Everything works fine except that assignment to BASH_LINENO[0] is silently discarded. Reading the http://wiki.bash-hackers.org/syntax/shellvars#bash_lineno I've learned that the variable is not read only.
function log()
{
BASH_LINENO[0]=$((${BASH_LINENO[0]}+1))
file=${BASH_SOURCE[1]##*/}
linenr=$((${BASH_LINENO[0]} + 1 ))
line=`sed "1,$((${linenr}-1)) d;${linenr} s/^ *//; q" $file`
if [ -f /tmp/tmp.txt ]; then
rm /tmp/tmp.txt
fi
exec 3>&1 4>&2 >>/tmp/tmp.txt 2>&1
set -x
eval $line
exitstatus=$?
set +x
exec 1>&3 2>&4 4>&- 3>&-
#Here goes the code that parses the /tmp/tmp.txt and stores it in the log
if [ "$exitstatus" -ne "0" ]; then
exit $exitstatus
fi
}
#Test case:
log
echo "Unfortunately this line gets appended twice" | tee -a bla.txt;

After consulting the wisdom of users on bug-bash#gnu.org mailing list it appears that modifying the call stack is not possible, after all. Here is an answer I got from Chet Ramey:
BASH_LINENO is a call stack; assignments to it should be (and are)

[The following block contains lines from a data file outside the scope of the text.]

-- ==== Sys2Proof/Laws/Effects.lean ====
section
/-!
SUPPORT. What reporting leaves alone inside the parts that it touches: an event, a change of mode and the refresh of the fault summary.
-/
/- One proof at a time: the default arguments of `Only.ofMk` are tactics, and a proof that runs them beside others waits for those, a thread each. -/
set_option Elab.async false

namespace Sys2Proof.Machine

/-- From `s` to `t` nothing but reporting has happened: events and their numbers, log entries that wait, the fault summary, the mode code, the hallmark record, the spans of the HOLDOVER condition. -/
structure Reports (s t : State) : Prop where
  only : Only [.spans, .link, .integ, .mode, .sec, .modeCode] s t
  integ : t.integ = { s.integ with summary := t.integ.summary, lastChange := t.integ.lastChange, logWaiting := t.integ.logWaiting, codeCounts := t.integ.codeCounts }
  mode : t.mode = { s.mode with mode := t.mode.mode, prev := t.mode.prev }
  sec : t.sec = { s.sec with hall := t.sec.hall }
  link : t.link = { s.link with eventSeq := t.link.eventSeq, events := t.link.events }

theorem Reports.refl (s : State) : Reports s s := ⟨Only.refl _ s, rfl, rfl, rfl, rfl⟩

theorem Reports.trans {s t u : State} (h : Reports s t) (k : Reports t u) : Reports s u where
  only := h.only.trans k.only
  integ := k.integ.trans (by rw [h.integ])
  mode := k.mode.trans (by rw [h.mode])
  sec := k.sec.trans (by rw [h.sec])
  link := k.link.trans (by rw [h.link])

theorem Reports.ite {s t u : State} {c : Prop} [Decidable c] (h : Reports s t) (k : Reports s u) : Reports s (if c then t else u) := by
  split
  · exact h
  · exact k

theorem queueLog_reports (ev : Ev) (s : State) : Reports s (queueLog ev s) := by
  unfold queueLog
  exact Reports.ite ⟨Only.ofMk rfl (Only.refl _ s), rfl, rfl, rfl, rfl⟩ ⟨Only.ofMk rfl (Only.refl _ s), rfl, rfl, rfl, rfl⟩

theorem State.setHall_reports (s : State) (f : HallSt → HallSt) : Reports s (s.setHall f) := ⟨(State.setHall_only s f).mono rfl, rfl, rfl, rfl, rfl⟩

theorem raise_reports (n : EvName) (o : Nat) (args : List EvArg) (s : State) : Reports s (raise n o args s) := by
  have h : ∀ (ev : Ev) (q : W32), Reports s { s with link := { s.link with eventSeq := q, events := s.link.events ++ [ev] } } :=
    fun ev q => ⟨Only.ofMk rfl (Only.refl _ s), rfl, rfl, rfl, rfl⟩
  unfold raise
  dsimp only
  split
  · exact ((h _ _).trans (State.setHall_reports _ _)).trans (queueLog_reports _ _)
  · exact (h _ _).trans (State.setHall_reports _ _)

theorem hallMode_reports (m : OpMode) (s : State) : Reports s (hallMode m s) := by
  unfold hallMode
  exact State.setHall_reports _ _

ignored. That's been the case since at least bash-3.2 (that's where I
quit looking).
There is an indirect way to force bash to not execute the next
command: set the extdebug option and have the DEBUG trap return a
non-zero status.
The above technique works very well for my purposes. I am finally able to do a production version of the log function.
#!/bin/bash
shopt -s extdebug
repetition_count=0
_ERR_HDR_FMT="%.8s %s#%s:%s:%s"
_ERR_MSG_FMT="[${_ERR_HDR_FMT}]%s \$ "
msg() {
printf "$_ERR_MSG_FMT" $(date +%T) $USER $HOSTNAME $PWD/${BASH_SOURCE[2]##*/} ${BASH_LINENO[1]}
echo ${#}
}
function rlog()
{
case $- in *x*) USE_X="-x";; *) USE_X=;; esac
set +x
if [ "${BASH_LINENO[0]}" -ne "$myline" ]; then
repetition_count=0
return 0;
fi
if [ "$repetition_count" -gt "0" ]; then
return -1;
fi
if [ -z "$log" ]; then
return 0
fi
file=${BASH_SOURCE[1]##*/}
line=`sed "1,$((${myline}-1)) d;${myline} s/^ *//; q" $file`
if [ -f /tmp/tmp.txt ]; then
rm /tmp/tmp.txt
fi
echo "$line" > /tmp/tmp2.txt
mymsg=`msg`
exec 3>&1 4>&2 >>/tmp/tmp.txt 2>&1
set -x
source /tmp/tmp2.txt
exitstatus=$?
set +x
exec 1>&3 2>&4 4>&- 3>&-
repetition_count=1 #This flag is to prevent multiple execution of the current line of code. This condition gets checked at the beginning of the function
frstline=`sed '1q' /tmp/tmp.txt`
[[ "$frstline" =~ ^(\++)[^+].*$ ]]
# echo "BASH_REMATCH[1]=${BASH_REMATCH[1]}"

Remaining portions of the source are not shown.